→ **EXERCISE**
Look in the data below for the line that contains "corrupt : Nat := 0". Copy that line and the remaining lines exactly.

→ **DATA RECORDS**
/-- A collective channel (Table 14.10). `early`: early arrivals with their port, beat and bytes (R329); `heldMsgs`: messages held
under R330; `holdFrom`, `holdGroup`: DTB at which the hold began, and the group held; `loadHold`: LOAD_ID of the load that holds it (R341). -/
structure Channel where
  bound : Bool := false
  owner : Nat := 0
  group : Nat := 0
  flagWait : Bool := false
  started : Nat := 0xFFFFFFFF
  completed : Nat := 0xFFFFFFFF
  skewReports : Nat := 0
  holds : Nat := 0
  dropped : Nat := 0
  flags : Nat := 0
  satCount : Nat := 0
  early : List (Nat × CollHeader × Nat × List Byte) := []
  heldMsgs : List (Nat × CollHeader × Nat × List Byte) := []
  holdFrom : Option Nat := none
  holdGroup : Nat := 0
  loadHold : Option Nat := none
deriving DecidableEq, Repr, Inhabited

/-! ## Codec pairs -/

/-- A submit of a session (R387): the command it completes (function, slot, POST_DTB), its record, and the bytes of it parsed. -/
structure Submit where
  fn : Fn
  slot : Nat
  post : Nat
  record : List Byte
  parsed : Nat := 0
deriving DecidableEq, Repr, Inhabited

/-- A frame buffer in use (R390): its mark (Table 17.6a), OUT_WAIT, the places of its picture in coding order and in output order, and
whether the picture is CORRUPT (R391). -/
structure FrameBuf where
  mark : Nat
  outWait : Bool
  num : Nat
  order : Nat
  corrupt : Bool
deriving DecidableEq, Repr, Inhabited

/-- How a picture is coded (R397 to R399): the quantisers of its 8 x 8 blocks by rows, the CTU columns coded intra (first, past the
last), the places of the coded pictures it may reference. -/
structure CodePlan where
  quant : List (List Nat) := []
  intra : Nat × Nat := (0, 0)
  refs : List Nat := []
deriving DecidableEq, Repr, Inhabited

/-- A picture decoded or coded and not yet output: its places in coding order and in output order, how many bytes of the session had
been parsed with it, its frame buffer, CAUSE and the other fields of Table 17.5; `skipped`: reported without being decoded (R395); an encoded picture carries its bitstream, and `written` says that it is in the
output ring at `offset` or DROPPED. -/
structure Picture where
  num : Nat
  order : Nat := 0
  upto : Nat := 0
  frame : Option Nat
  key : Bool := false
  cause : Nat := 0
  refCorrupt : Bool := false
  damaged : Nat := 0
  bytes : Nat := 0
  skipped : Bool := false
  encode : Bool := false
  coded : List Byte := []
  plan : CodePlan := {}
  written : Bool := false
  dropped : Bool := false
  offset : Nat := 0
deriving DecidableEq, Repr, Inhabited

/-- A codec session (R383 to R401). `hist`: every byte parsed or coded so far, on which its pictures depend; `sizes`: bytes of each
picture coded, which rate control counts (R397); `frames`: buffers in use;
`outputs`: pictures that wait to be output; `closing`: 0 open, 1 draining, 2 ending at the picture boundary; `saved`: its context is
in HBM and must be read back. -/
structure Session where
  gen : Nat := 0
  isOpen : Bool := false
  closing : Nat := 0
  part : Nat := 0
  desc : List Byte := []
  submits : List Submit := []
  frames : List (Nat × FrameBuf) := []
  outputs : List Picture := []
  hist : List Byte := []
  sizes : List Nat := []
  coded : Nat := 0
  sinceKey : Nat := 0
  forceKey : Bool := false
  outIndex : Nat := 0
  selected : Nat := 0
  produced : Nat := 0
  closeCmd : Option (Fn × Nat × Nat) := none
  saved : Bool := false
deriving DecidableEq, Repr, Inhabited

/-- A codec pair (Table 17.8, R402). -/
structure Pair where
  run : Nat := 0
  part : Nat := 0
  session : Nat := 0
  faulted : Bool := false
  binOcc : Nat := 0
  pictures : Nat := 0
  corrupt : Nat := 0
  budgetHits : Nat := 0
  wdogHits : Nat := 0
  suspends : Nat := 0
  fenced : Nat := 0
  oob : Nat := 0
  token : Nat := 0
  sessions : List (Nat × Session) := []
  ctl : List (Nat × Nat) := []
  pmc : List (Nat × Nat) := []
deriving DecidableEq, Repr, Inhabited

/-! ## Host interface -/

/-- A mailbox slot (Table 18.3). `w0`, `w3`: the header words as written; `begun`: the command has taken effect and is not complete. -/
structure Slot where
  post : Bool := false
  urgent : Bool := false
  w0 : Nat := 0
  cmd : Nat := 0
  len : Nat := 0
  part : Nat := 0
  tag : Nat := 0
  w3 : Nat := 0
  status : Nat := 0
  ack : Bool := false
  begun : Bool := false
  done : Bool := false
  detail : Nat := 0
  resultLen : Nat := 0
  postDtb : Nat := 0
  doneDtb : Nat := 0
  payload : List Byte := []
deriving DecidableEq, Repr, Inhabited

→ **SOLUTION FOR THIS TASK**
  corrupt : Nat := 0
  budgetHits : Nat := 0
  wdogHits : Nat := 0
  suspends : Nat := 0
  fenced : Nat := 0
  oob : Nat := 0
  token : Nat := 0
  sessions : List (Nat × Session) := []
  ctl : List (Nat × Nat) := []
  pmc : List (Nat × Nat) := []
deriving DecidableEq, Repr, Inhabited

/-! ## Host interface -/

/-- A mailbox slot (Table 18.3). `w0`, `w3`: the header words as written; `begun`: the command has taken effect and is not complete. -/
structure Slot where
  post : Bool := false
  urgent : Bool := false
  w0 : Nat := 0
  cmd : Nat := 0
  len : Nat := 0
  part : Nat := 0
  tag : Nat := 0
  w3 : Nat := 0
  status : Nat := 0
  ack : Bool := false
  begun : Bool := false
  done : Bool := false
  detail : Nat := 0
  resultLen : Nat := 0
  postDtb : Nat := 0
  doneDtb : Nat := 0
  payload : List Byte := []
deriving DecidableEq, Repr, Inhabited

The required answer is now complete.